-- ==== Sys2Proof/Laws/Memory.lean ====
section
/-! SUPPORT. Buffer memory: a write is read back, leaves every other byte alone and keeps the canonical form;
equal memories are equal data; and the same for bits. -/

namespace Sys2Proof.Machine

theorem Memory.wfFrom_cons {lo k : Nat} {b : Byte} {rest : Memory} :
    Memory.wfFrom lo ((k, b) :: rest) = true ↔
      lo ≤ k ∧ k < Config.addrLimit ∧ b ≠ Config.unwritten ∧ Memory.wfFrom (k + 1) rest = true := by
  simp [Memory.wfFrom, and_assoc]

theorem Memory.wfFrom_mono {m : Memory} {lo lo' : Nat} (h : lo' ≤ lo)
    (hm : Memory.wfFrom lo m = true) : Memory.wfFrom lo' m = true := by
  cases m with
  | nil => rfl
  | cons c rest =>
    obtain ⟨k, b⟩ := c
    rw [Memory.wfFrom_cons] at hm ⊢
    exact ⟨h.trans hm.1, hm.2⟩

/-- Below the first address a canonical memory lists nothing. -/
theorem Memory.read_below {m : Memory} {lo a : Nat} (hm : Memory.wfFrom lo m = true) (h : a < lo) :
    m.read a = Config.unwritten := by
  induction m generalizing lo with
  | nil => rfl
  | cons c rest ih =>
    obtain ⟨k, b⟩ := c
    rw [Memory.wfFrom_cons] at hm
    have hne : a ≠ k := by omega
    simpa [Memory.read, hne] using ih hm.2.2.2 (by omega)

theorem Memory.wfFrom_write {m : Memory} {lo a : Nat} (v : Byte) (hm : Memory.wfFrom lo m = true)
    (hlo : lo ≤ a) (ha : a < Config.addrLimit) : Memory.wfFrom lo (m.write a v) = true := by
  induction m generalizing lo with
  | nil =>
    by_cases hv : v = Config.unwritten
    · simp [Memory.write, hv, Memory.wfFrom]
    · simp [Memory.write, hv, Memory.wfFrom, hlo, ha]
  | cons c rest ih =>
    obtain ⟨k, b⟩ := c
    have h := Memory.wfFrom_cons.mp hm
    rcases Nat.lt_trichotomy a k with hak | rfl | hka
    · by_cases hv : v = Config.unwritten
      · simpa [Memory.write, hak, hv] using hm
      · have hk : Memory.wfFrom (a + 1) ((k, b) :: rest) = true :=
          Memory.wfFrom_cons.mpr ⟨by omega, h.2⟩
        simpa [Memory.write, hak, hv] using Memory.wfFrom_cons.mpr ⟨hlo, ha, hv, hk⟩
    · by_cases hv : v = Config.unwritten
      · simpa [Memory.write, hv] using Memory.wfFrom_mono (by omega : lo ≤ a + 1) h.2.2.2
      · simpa [Memory.write, hv] using Memory.wfFrom_cons.mpr ⟨hlo, ha, hv, h.2.2.2⟩
    · have h1 : ¬ a < k := by omega
      have h2 : a ≠ k := by omega
      simpa [Memory.write, h1, h2] using
        Memory.wfFrom_cons.mpr ⟨h.1, h.2.1, h.2.2.1, ih h.2.2.2 (by omega)⟩

/-- A write to an address of buffer memory keeps the canonical form. -/
theorem Memory.wf_write {m : Memory} (hm : m.wf = true) {a : Nat} (ha : a < Config.addrLimit)
    (v : Byte) : (m.write a v).wf = true :=
  Memory.wfFrom_write v hm (Nat.zero_le a) ha

/-- A write leaves every other byte alone. -/
theorem Memory.read_write_ne {m : Memory} {a a' : Nat} (v : Byte) (h : a' ≠ a) :
    (m.write a v).read a' = m.read a' := by
  induction m with
  | nil => by_cases hv : v = Config.unwritten <;> simp [Memory.write, Memory.read, hv, h]
  | cons c rest ih =>
    obtain ⟨k, b⟩ := c
    by_cases h1 : a < k
    · by_cases hv : v = Config.unwritten <;> simp [Memory.write, Memory.read, h1, hv, h]
    · by_cases h2 : a = k
      · subst h2
        by_cases hv : v = Config.unwritten <;> simp [Memory.write, Memory.read, hv, h]
      · simp [Memory.write, Memory.read, h1, h2, ih]

theorem Memory.read_write_same_from {m : Memory} {lo a : Nat} (v : Byte)
    (hm : Memory.wfFrom lo m = true) : (m.write a v).read a = v := by
  induction m generalizing lo with
  | nil => by_cases hv : v = Config.unwritten <;> simp [Memory.write, Memory.read, hv]
  | cons c rest ih =>
    obtain ⟨k, b⟩ := c
    have h := Memory.wfFrom_cons.mp hm
    by_cases h1 : a < k
    · by_cases hv : v = Config.unwritten
      · have h2 : a ≠ k := by omega
        simpa [Memory.write, Memory.read, h1, hv, h2] using Memory.read_below h.2.2.2 (by omega)
      · simp [Memory.write, Memory.read, h1, hv]
    · by_cases h2 : a = k
      · subst h2
        by_cases hv : v = Config.unwritten
        · simpa [Memory.write, hv] using Memory.read_below h.2.2.2 (by omega)
        · simp [Memory.write, Memory.read, hv]
      · simpa [Memory.write, Memory.read, h1, h2] using ih h.2.2.2

/-- A write is read back. -/
theorem Memory.read_write_same {m : Memory} (hm : m.wf = true) (a : Nat) (v : Byte) :
    (m.write a v).read a = v :=
  Memory.read_write_same_from v hm

theorem Memory.ext_from {m m' : Memory} {lo : Nat} (hm : Memory.wfFrom lo m = true)
    (hm' : Memory.wfFrom lo m' = true) (h : ∀ a, m.read a = m'.read a) : m = m' := by
  induction m generalizing m' lo with
  | nil =>
    cases m' with
    | nil => rfl
    | cons c rest =>
      obtain ⟨k, b⟩ := c
      have hk := h k
      simp only [Memory.read, if_true] at hk
      exact absurd hk.symm (Memory.wfFrom_cons.mp hm').2.2.1
  | cons c rest ih =>
    obtain ⟨k, b⟩ := c
    have w := Memory.wfFrom_cons.mp hm
    cases m' with
    | nil =>
      have hk := h k
      simp only [Memory.read, if_true] at hk
      exact absurd hk w.2.2.1
    | cons c' rest' =>
      obtain ⟨k', b'⟩ := c'
      have w' := Memory.wfFrom_cons.mp hm'
      have hkk : k = k' := by
        rcases Nat.lt_trichotomy k k' with hlt | heq | hgt
        · have hk := h k
          have : k ≠ k' := by omega
          simp only [Memory.read, if_true, this, if_false] at hk
          exact absurd (hk.trans (Memory.read_below w'.2.2.2 (by omega))) w.2.2.1
        · exact heq
        · have hk := h k'
          have : k' ≠ k := by omega
          simp only [Memory.read, if_true, this, if_false] at hk
          exact absurd (hk.symm.trans (Memory.read_below w.2.2.2 (by omega))) w'.2.2.1
      subst hkk
      have hb : b = b' := by simpa [Memory.read] using h k
      subst hb
      have hrest : rest = rest' := by
        refine ih w.2.2.2 w'.2.2.2 fun a => ?_
        by_cases ha : a = k
        · subst ha
          rw [Memory.read_below w.2.2.2 (by omega), Memory.read_below w'.2.2.2 (by omega)]
        · simpa [Memory.read, ha] using h a
      rw [hrest]

/-- Canonical memories that read the same are the same data. -/
theorem Memory.ext_of_read {m m' : Memory} (hm : m.wf = true) (hm' : m'.wf = true)
    (h : ∀ a, m.read a = m'.read a) : m = m' :=
  Memory.ext_from hm hm' h

/-! ## Bits -/

theorem replaceBit_getLsbD (old : Byte) (b : Bool) {s i : Nat} (hs : s < 8) (hi : i < 8) :
    (replaceBit old s b).getLsbD i = if i = s then b else old.getLsbD i := by
  have hc : ∀ (o : BitVec 8) (c : Bool) (s i : Fin 8),
      (replaceBit o s.val c).getLsbD i.val = if i.val = s.val then c else o.getLsbD i.val := by
    intro o c s i
    fin_cases s <;> fin_cases i <;> cases c <;> simp [replaceBit]
  exact hc old b ⟨s, hs⟩ ⟨i, hi⟩

/-- Setting a bit keeps the canonical form. -/
theorem Memory.wf_setBit {m : Memory} (hm : m.wf = true) {base p : Nat}
    (ha : base + p / 8 < Config.addrLimit) (b : Bool) : (m.setBit base p b).wf = true :=
  Memory.wf_write hm ha _

/-- A set bit is read back, and every other bit is as before. -/
theorem Memory.bit_setBit {m : Memory} (hm : m.wf = true) (base p q : Nat) (b : Bool) :
    (m.setBit base p b).bit base q = if q = p then b else m.bit base q := by
  unfold Memory.setBit Memory.bit
  by_cases hb : q / 8 = p / 8
  · rw [hb, Memory.read_write_same hm, replaceBit_getLsbD _ _ (by omega) (by omega)]
    by_cases hq : q = p
    · simp [hq]
    · have : ¬ 7 - q % 8 = 7 - p % 8 := by omega
      simp [hq, this]
  · rw [Memory.read_write_ne _ (by omega)]
    have : q ≠ p := by rintro rfl; exact hb rfl
    simp [this]

/-- Setting a bit leaves every other byte alone. -/
theorem Memory.read_setBit_ne {m : Memory} {base p a : Nat} (b : Bool) (h : a ≠ base + p / 8) :
    (m.setBit base p b).read a = m.read a :=
  Memory.read_write_ne _ h

/-- Setting a bit string keeps the canonical form. -/
theorem Memory.wf_putBits {bits : List Bool} {m : Memory} {base p : Nat} (hm : m.wf = true)
    (ha : ∀ j, j < bits.length → base + (p + j) / 8 < Config.addrLimit) :
    (m.putBits base p bits).wf = true := by
  induction bits generalizing m p with
  | nil => exact hm
  | cons b bs ih =>
    refine ih (Memory.wf_setBit hm (by simpa using ha 0 (by simp)) b) fun j hj => ?_
    have := ha (j + 1) (by simpa using hj)
    rwa [show p + 1 + j = p + (j + 1) by omega]

/-- What a bit string leaves at each bit position: its own bits where it lies, and the old bit elsewhere. -/
theorem Memory.bit_putBits {bits : List Bool} {m : Memory} {base p : Nat} (hm : m.wf = true)
    (ha : ∀ j, j < bits.length → base + (p + j) / 8 < Config.addrLimit) (q : Nat) :
    (m.putBits base p bits).bit base q =
      if p ≤ q ∧ q < p + bits.length then bits.getD (q - p) false else m.bit base q := by
  induction bits generalizing m p with
  | nil =>
    have : ¬ (p ≤ q ∧ q < p + ([] : List Bool).length) := by simp
    rw [if_neg this]; rfl
  | cons b bs ih =>
    have hwf := Memory.wf_setBit (p := p) hm (by simpa using ha 0 (by simp)) b
    have ha' : ∀ j, j < bs.length → base + (p + 1 + j) / 8 < Config.addrLimit := fun j hj => by
      have := ha (j + 1) (by simpa using hj)
      rwa [show p + 1 + j = p + (j + 1) by omega]
    show ((m.setBit base p b).putBits base (p + 1) bs).bit base q = _
    rw [ih hwf ha', Memory.bit_setBit hm]
    simp only [List.length_cons]
    by_cases h1 : p + 1 ≤ q ∧ q < p + 1 + bs.length
    · rw [if_pos h1, if_pos (by omega), show q - p = (q - (p + 1)) + 1 by omega]
      rfl
    · rw [if_neg h1]
      by_cases h2 : q = p
      · subst h2
        rw [if_pos rfl, if_pos (by omega), Nat.sub_self]
        rfl
      · rw [if_neg h2, if_neg (by omega)]

/-- A bit string leaves every byte alone that holds none of its bits. -/
theorem Memory.read_putBits {bits : List Bool} {m : Memory} {base p a : Nat}
    (h : ∀ j, j < bits.length → a ≠ base + (p + j) / 8) :
    (m.putBits base p bits).read a = m.read a := by
  induction bits generalizing m p with
  | nil => rfl
  | cons b bs ih =>
    refine (ih fun j hj => ?_).trans (Memory.read_setBit_ne b (by simpa using h 0 (by simp)))
    have := h (j + 1) (by simpa using hj)
    rwa [show p + 1 + j = p + (j + 1) by omega]

/-- n bits of a memory spell a number below 2^n. -/
theorem Memory.readBits_lt (m : Memory) (base p n : Nat) : m.readBits base p n < 2 ^ n := by
  induction n generalizing p with
  | zero => simp [Memory.readBits]
  | succ n ih =>
    have h := ih (p + 1)
    rw [Memory.readBits, Nat.pow_succ]
    cases m.bit base p <;> simp <;> omega

/-- The number that n bits of a memory spell, bit by bit, the first the most significant. -/
theorem Memory.testBit_readBits (m : Memory) (base p n i : Nat) :
    (m.readBits base p n).testBit i = (decide (i < n) && m.bit base (p + (n - 1 - i))) := by
  induction n generalizing p with
  | zero => simp [Memory.readBits]
  | succ n ih =>
    rw [Memory.readBits, Nat.mul_comm, Nat.testBit_two_pow_mul_add _ (m.readBits_lt base (p + 1) n)]
    by_cases h1 : i < n
    · rw [if_pos h1, ih, show p + 1 + (n - 1 - i) = p + (n + 1 - 1 - i) by omega]
      simp [h1, show i < n + 1 by omega]
    · rw [if_neg h1]
      by_cases h2 : i = n
      · subst h2
        cases h : m.bit base p <;> simp [h]
      · obtain ⟨d, hd⟩ : ∃ d, i - n = d + 1 := ⟨i - n - 1, by omega⟩
        have h3 : ¬ i < n + 1 := by omega
        cases m.bit base p <;> simp [h3, hd, Nat.testBit_succ]

/-- The bits of a value, first the most significant (R158). -/
theorem valueBits_getD (n v j : Nat) (h : j < n) :
    (valueBits n v).getD j false = v.testBit (n - 1 - j) := by
  simp [valueBits, h]

theorem valueBits_length (n v : Nat) : (valueBits n v).length = n := by simp [valueBits]

theorem bytesBits_length (bytes : List Byte) : (bytesBits bytes).length = 8 * bytes.length := by
  induction bytes with
  | nil => rfl
  | cons b bs ih =>
    have : bytesBits (b :: bs) = valueBits 8 b.toNat ++ bytesBits bs := by simp [bytesBits]
    rw [this, List.length_append, ih, valueBits_length, List.length_cons]
    omega

/-- Bit j of a byte sequence is bit 7 - (j mod 8) of its byte j/8 (R158). -/
theorem bytesBits_getD (bytes : List Byte) (j : Nat) (h : j < 8 * bytes.length) :
    (bytesBits bytes).getD j false = (bytes.getD (j / 8) 0).getLsbD (7 - j % 8) := by
  induction bytes generalizing j with
  | nil => simp at h
  | cons b bs ih =>
    have hsplit : bytesBits (b :: bs) = valueBits 8 b.toNat ++ bytesBits bs := by simp [bytesBits]
    rw [hsplit]
    by_cases h8 : j < 8
    · rw [List.getD_append _ _ _ _ (by rw [valueBits_length]; exact h8), valueBits_getD _ _ _ h8,
        show j / 8 = 0 by omega, show 8 - 1 - j = 7 - j % 8 by omega]
      rfl
    · rw [List.getD_append_right _ _ _ _ (by rw [valueBits_length]; omega), valueBits_length,
        ih (j - 8) (by simp at h; omega), show j / 8 = (j - 8) / 8 + 1 by omega,
        show (j - 8) % 8 = j % 8 by omega]
      rfl

theorem Memory.bytes_length (m : Memory) (a n : Nat) : (m.bytes a n).length = n := by
  induction n generalizing a with
  | zero => rfl
  | succ n ih => simp [Memory.bytes, ih]

/-- Byte i of Mem[a .. a+n) is the byte at a + i. -/
theorem Memory.bytes_getD (m : Memory) (a n i : Nat) (h : i < n) :
    (m.bytes a n).getD i 0 = m.read (a + i) := by
  induction n generalizing a i with
  | zero => omega
  | succ n ih =>
    cases i with
    | zero => rfl
    | succ i =>
      show (m.bytes (a + 1) n).getD i 0 = _
      rw [ih (a + 1) i (by omega), show a + 1 + i = a + (i + 1) by omega]

theorem beBytes_length (n v : Nat) : (beBytes n v).length = n := by
  induction n with
  | zero => rfl
  | succ n ih => simp [beBytes, ih]

end Sys2Proof.Machine
end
■ ■ ■ ■ ■ ■ ■
ASSIGNMENT:
Write out the listing's lines exactly, from its first line through the line that contains "Byte) (hm : Memory.wfFrom lo m = true)", and stop there.

SOLVED PROBLEM:
-- ==== Sys2Proof/Laws/Memory.lean ====
section
/-! SUPPORT. Buffer memory: a write is read back, leaves every other byte alone and keeps the canonical form;
equal memories are equal data; and the same for bits. -/

namespace Sys2Proof.Machine

theorem Memory.wfFrom_cons {lo k : Nat} {b : Byte} {rest : Memory} :
    Memory.wfFrom lo ((k, b) :: rest) = true ↔
      lo ≤ k ∧ k < Config.addrLimit ∧ b ≠ Config.unwritten ∧ Memory.wfFrom (k + 1) rest = true := by
  simp [Memory.wfFrom, and_assoc]

theorem Memory.wfFrom_mono {m : Memory} {lo lo' : Nat} (h : lo' ≤ lo)
    (hm : Memory.wfFrom lo m = true) : Memory.wfFrom lo' m = true := by
  cases m with
  | nil => rfl
  | cons c rest =>
    obtain ⟨k, b⟩ := c
    rw [Memory.wfFrom_cons] at hm ⊢
    exact ⟨h.trans hm.1, hm.2⟩

/-- Below the first address a canonical memory lists nothing. -/
theorem Memory.read_below {m : Memory} {lo a : Nat} (hm : Memory.wfFrom lo m = true) (h : a < lo) :
    m.read a = Config.unwritten := by
  induction m generalizing lo with
  | nil => rfl
  | cons c rest ih =>
    obtain ⟨k, b⟩ := c
    rw [Memory.wfFrom_cons] at hm
    have hne : a ≠ k := by omega
    simpa [Memory.read, hne] using ih hm.2.2.2 (by omega)

theorem Memory.wfFrom_write {m : Memory} {lo a : Nat} (v : Byte) (hm : Memory.wfFrom lo m = true)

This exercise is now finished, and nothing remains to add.